↓

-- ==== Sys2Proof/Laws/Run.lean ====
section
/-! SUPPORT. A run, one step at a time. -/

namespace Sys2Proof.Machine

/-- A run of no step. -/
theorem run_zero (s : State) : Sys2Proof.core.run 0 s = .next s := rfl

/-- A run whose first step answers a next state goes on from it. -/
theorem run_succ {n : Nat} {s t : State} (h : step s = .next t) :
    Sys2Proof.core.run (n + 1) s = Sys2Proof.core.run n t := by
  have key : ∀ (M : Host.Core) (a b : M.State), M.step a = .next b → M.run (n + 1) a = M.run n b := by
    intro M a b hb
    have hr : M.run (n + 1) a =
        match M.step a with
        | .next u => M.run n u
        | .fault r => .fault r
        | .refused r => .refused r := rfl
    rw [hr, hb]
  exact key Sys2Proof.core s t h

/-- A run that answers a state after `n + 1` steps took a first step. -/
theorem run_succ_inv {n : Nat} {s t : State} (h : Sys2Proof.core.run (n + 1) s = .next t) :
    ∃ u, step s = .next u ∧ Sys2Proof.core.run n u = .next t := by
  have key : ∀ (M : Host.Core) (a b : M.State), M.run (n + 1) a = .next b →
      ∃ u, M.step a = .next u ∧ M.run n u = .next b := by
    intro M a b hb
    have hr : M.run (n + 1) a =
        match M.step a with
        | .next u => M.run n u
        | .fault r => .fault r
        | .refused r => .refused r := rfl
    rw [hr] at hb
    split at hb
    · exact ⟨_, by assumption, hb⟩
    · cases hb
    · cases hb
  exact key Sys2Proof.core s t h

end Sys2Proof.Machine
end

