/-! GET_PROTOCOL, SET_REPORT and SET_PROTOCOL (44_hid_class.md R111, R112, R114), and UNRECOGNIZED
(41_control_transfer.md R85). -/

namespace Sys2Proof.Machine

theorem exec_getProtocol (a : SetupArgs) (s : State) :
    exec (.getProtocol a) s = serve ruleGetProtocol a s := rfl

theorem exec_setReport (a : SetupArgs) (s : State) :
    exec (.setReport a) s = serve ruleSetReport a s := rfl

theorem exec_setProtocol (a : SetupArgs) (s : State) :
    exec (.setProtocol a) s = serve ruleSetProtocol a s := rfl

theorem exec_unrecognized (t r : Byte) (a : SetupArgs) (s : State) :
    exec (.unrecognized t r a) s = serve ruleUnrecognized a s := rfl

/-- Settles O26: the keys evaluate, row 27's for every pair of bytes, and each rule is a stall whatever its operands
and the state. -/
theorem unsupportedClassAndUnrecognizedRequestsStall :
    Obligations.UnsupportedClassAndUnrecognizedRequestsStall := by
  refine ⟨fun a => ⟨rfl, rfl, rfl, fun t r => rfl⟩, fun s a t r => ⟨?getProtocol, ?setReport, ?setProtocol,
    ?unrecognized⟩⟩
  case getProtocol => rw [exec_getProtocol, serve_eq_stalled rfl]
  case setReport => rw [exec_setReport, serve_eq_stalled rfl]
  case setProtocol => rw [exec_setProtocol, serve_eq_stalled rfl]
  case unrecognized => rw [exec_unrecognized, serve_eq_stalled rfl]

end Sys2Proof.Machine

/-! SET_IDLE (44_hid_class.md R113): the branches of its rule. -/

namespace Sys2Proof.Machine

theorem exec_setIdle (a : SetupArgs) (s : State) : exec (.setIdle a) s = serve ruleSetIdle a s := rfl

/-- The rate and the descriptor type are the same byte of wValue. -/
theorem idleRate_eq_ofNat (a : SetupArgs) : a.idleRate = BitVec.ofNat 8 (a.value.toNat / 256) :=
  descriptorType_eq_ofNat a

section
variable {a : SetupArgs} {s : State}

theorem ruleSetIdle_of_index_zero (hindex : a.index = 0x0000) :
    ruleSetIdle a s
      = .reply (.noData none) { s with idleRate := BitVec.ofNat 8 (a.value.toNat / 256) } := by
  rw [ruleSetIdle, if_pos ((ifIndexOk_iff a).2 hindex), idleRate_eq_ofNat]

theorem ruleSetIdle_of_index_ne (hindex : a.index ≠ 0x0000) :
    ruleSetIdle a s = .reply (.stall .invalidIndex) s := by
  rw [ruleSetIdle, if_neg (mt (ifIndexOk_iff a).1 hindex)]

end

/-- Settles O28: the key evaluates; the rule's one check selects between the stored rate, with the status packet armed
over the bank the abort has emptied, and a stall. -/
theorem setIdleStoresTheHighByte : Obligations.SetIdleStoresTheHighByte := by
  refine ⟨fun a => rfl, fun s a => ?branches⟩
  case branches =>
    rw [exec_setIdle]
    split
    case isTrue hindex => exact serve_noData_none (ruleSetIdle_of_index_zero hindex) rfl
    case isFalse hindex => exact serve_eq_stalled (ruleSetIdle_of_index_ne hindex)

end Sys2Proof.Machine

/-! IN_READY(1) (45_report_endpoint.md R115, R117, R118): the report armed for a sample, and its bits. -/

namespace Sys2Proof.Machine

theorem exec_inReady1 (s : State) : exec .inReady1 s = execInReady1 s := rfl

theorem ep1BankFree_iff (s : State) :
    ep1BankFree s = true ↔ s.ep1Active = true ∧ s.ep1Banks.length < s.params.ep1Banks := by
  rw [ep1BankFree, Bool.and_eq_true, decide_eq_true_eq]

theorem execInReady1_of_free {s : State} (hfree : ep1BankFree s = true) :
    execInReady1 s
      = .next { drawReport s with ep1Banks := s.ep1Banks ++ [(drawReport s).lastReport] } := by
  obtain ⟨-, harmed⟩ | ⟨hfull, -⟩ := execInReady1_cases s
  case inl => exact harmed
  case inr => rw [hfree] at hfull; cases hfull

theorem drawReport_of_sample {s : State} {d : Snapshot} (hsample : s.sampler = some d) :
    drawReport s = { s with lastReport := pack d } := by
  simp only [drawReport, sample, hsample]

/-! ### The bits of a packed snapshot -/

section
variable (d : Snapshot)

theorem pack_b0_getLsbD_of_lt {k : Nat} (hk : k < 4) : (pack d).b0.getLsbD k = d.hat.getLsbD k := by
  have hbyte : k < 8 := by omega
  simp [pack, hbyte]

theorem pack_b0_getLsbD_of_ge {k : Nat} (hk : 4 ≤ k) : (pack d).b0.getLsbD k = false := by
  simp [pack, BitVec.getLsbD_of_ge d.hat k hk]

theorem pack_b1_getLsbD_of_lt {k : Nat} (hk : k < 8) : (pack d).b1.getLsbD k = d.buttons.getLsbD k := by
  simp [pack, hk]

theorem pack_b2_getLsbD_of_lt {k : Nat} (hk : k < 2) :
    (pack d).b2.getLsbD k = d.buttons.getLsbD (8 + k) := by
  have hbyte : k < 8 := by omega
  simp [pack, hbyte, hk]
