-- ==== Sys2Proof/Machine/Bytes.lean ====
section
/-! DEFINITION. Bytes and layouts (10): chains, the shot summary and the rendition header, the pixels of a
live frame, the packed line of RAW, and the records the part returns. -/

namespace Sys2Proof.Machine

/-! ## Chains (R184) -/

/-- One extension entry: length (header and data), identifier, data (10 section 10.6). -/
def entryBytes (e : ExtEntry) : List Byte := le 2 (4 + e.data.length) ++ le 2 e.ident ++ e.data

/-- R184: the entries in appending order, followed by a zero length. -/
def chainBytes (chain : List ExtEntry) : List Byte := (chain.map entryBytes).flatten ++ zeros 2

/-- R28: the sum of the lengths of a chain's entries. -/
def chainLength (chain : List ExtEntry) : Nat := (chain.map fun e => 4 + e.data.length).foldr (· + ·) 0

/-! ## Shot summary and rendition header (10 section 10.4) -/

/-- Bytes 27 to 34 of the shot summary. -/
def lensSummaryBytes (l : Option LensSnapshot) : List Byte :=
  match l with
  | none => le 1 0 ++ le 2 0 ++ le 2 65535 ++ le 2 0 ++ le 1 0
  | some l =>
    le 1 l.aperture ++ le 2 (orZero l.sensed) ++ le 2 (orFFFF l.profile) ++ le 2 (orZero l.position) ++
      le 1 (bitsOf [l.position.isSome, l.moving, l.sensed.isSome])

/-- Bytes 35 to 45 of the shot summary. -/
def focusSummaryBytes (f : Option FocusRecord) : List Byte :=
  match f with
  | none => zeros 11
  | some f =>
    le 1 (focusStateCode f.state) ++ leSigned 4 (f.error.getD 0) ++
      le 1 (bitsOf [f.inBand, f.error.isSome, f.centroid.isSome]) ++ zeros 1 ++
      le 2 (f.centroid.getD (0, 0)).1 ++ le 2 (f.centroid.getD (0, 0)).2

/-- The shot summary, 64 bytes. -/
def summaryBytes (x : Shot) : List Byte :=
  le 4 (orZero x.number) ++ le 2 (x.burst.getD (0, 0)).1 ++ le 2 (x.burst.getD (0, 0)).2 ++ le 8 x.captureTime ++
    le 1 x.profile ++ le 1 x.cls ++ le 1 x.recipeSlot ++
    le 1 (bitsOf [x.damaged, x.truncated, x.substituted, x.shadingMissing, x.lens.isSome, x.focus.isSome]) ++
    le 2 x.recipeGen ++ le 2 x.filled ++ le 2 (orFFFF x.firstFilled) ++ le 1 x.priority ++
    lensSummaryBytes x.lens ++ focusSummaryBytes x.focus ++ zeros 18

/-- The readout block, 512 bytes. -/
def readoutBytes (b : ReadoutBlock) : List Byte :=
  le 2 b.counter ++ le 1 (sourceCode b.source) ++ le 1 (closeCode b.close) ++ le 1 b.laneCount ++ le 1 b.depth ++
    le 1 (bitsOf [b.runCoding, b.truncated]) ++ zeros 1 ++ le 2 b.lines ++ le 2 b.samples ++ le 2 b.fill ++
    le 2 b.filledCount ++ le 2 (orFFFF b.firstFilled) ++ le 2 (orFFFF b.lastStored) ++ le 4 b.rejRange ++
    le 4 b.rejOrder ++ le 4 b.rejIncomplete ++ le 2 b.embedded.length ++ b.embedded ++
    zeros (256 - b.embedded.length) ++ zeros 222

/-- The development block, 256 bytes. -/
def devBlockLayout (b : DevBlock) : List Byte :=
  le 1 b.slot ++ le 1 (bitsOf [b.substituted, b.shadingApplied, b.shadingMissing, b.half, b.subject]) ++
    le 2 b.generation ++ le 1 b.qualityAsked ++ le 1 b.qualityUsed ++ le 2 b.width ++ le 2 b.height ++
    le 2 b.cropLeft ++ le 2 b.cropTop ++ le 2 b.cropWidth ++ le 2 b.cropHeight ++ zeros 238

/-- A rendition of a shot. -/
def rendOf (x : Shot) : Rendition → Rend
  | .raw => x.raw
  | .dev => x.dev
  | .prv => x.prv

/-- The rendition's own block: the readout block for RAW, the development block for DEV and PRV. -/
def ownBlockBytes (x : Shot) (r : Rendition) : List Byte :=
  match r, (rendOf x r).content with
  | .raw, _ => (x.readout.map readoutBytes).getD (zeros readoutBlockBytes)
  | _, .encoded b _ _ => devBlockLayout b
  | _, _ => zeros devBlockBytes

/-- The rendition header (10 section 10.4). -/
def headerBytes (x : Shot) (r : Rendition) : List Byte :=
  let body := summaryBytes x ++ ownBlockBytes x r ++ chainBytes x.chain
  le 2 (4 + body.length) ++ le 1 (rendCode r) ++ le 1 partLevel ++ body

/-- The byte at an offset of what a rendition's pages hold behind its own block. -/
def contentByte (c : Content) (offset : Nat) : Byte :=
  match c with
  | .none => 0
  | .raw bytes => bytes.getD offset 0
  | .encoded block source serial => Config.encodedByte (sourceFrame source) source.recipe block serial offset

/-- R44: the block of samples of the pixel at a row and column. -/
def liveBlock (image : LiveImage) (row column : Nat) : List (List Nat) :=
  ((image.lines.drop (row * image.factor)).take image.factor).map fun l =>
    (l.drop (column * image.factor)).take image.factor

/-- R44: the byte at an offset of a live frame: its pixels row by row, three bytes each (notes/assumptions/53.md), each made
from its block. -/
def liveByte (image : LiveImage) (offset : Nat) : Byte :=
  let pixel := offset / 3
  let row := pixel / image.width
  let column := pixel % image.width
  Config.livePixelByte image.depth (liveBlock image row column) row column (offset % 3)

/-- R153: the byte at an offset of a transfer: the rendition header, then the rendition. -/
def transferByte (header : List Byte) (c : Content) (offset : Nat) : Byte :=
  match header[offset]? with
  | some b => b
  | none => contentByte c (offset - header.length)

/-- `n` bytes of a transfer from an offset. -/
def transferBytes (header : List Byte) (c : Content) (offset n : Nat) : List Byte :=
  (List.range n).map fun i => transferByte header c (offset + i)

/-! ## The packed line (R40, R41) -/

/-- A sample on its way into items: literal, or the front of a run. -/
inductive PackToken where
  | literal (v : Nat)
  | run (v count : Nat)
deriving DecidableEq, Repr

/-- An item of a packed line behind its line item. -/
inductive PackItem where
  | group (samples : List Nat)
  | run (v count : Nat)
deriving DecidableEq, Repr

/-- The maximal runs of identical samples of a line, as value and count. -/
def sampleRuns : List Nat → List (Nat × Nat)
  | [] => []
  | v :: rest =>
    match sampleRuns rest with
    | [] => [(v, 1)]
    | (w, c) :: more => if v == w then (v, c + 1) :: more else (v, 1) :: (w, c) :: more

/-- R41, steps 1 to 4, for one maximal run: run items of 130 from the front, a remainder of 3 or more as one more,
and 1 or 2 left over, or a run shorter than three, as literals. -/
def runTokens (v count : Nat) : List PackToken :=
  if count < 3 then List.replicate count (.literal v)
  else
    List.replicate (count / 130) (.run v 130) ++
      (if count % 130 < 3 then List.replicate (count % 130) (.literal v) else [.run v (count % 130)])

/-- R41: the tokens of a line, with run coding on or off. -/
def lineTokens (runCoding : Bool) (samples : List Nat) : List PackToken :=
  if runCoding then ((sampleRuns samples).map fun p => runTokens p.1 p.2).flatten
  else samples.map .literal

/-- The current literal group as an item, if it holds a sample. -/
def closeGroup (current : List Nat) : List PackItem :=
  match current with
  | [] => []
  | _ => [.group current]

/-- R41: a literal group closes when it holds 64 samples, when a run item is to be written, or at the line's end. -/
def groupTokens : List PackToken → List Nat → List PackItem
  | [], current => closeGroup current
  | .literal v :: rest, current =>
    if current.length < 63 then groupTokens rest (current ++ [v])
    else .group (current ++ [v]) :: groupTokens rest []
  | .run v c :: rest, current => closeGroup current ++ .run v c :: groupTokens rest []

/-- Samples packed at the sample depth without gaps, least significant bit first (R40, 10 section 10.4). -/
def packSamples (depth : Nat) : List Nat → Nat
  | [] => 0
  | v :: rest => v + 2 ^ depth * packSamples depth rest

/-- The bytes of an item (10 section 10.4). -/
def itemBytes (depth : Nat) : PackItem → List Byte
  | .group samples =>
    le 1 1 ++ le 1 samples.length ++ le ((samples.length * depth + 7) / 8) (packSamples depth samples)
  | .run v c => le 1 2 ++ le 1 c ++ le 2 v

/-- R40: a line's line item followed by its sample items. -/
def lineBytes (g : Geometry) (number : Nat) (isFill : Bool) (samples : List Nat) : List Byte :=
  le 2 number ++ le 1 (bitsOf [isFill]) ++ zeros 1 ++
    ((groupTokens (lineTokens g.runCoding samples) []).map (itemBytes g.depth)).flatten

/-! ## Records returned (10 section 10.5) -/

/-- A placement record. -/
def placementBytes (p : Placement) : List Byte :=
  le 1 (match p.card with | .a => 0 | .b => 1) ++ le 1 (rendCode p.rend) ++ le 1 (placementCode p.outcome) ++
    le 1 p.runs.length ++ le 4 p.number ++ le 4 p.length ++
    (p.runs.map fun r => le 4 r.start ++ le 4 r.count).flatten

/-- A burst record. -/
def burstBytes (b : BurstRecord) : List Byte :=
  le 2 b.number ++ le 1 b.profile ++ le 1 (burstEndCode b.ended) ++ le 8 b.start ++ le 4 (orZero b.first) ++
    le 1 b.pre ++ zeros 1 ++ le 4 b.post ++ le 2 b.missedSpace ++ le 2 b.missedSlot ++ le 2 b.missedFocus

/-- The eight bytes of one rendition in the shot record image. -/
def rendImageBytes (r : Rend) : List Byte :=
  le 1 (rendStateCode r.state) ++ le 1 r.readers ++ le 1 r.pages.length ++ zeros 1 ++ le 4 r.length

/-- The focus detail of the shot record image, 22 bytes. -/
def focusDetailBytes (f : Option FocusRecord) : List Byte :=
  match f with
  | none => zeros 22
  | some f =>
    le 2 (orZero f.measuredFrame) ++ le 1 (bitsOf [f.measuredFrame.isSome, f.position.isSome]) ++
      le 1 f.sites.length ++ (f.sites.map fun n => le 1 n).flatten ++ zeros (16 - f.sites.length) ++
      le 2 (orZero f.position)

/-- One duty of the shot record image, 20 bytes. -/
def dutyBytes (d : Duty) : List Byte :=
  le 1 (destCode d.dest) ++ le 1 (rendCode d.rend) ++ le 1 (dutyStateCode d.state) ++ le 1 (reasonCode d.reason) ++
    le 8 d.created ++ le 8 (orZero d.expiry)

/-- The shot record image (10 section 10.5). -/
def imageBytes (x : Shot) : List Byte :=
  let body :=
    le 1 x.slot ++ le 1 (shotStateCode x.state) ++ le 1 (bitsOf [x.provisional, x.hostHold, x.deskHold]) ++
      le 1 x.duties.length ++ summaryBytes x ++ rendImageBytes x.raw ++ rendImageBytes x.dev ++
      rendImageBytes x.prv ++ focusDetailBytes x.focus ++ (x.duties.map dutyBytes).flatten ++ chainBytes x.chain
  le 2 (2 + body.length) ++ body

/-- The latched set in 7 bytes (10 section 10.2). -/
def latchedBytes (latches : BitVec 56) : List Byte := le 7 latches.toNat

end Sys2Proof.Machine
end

↑

_What you should do_.
Reproduce every line of the records containing the string "truncated".

_Answer area_.
    le 1 (bitsOf [x.damaged, x.truncated, x.substituted, x.shadingMissing, x.lens.isSome, x.focus.isSome]) ++
    le 1 (bitsOf [b.runCoding, b.truncated]) ++ zeros 1 ++ le 2 b.lines ++ le 2 b.samples ++ le 2 b.fill ++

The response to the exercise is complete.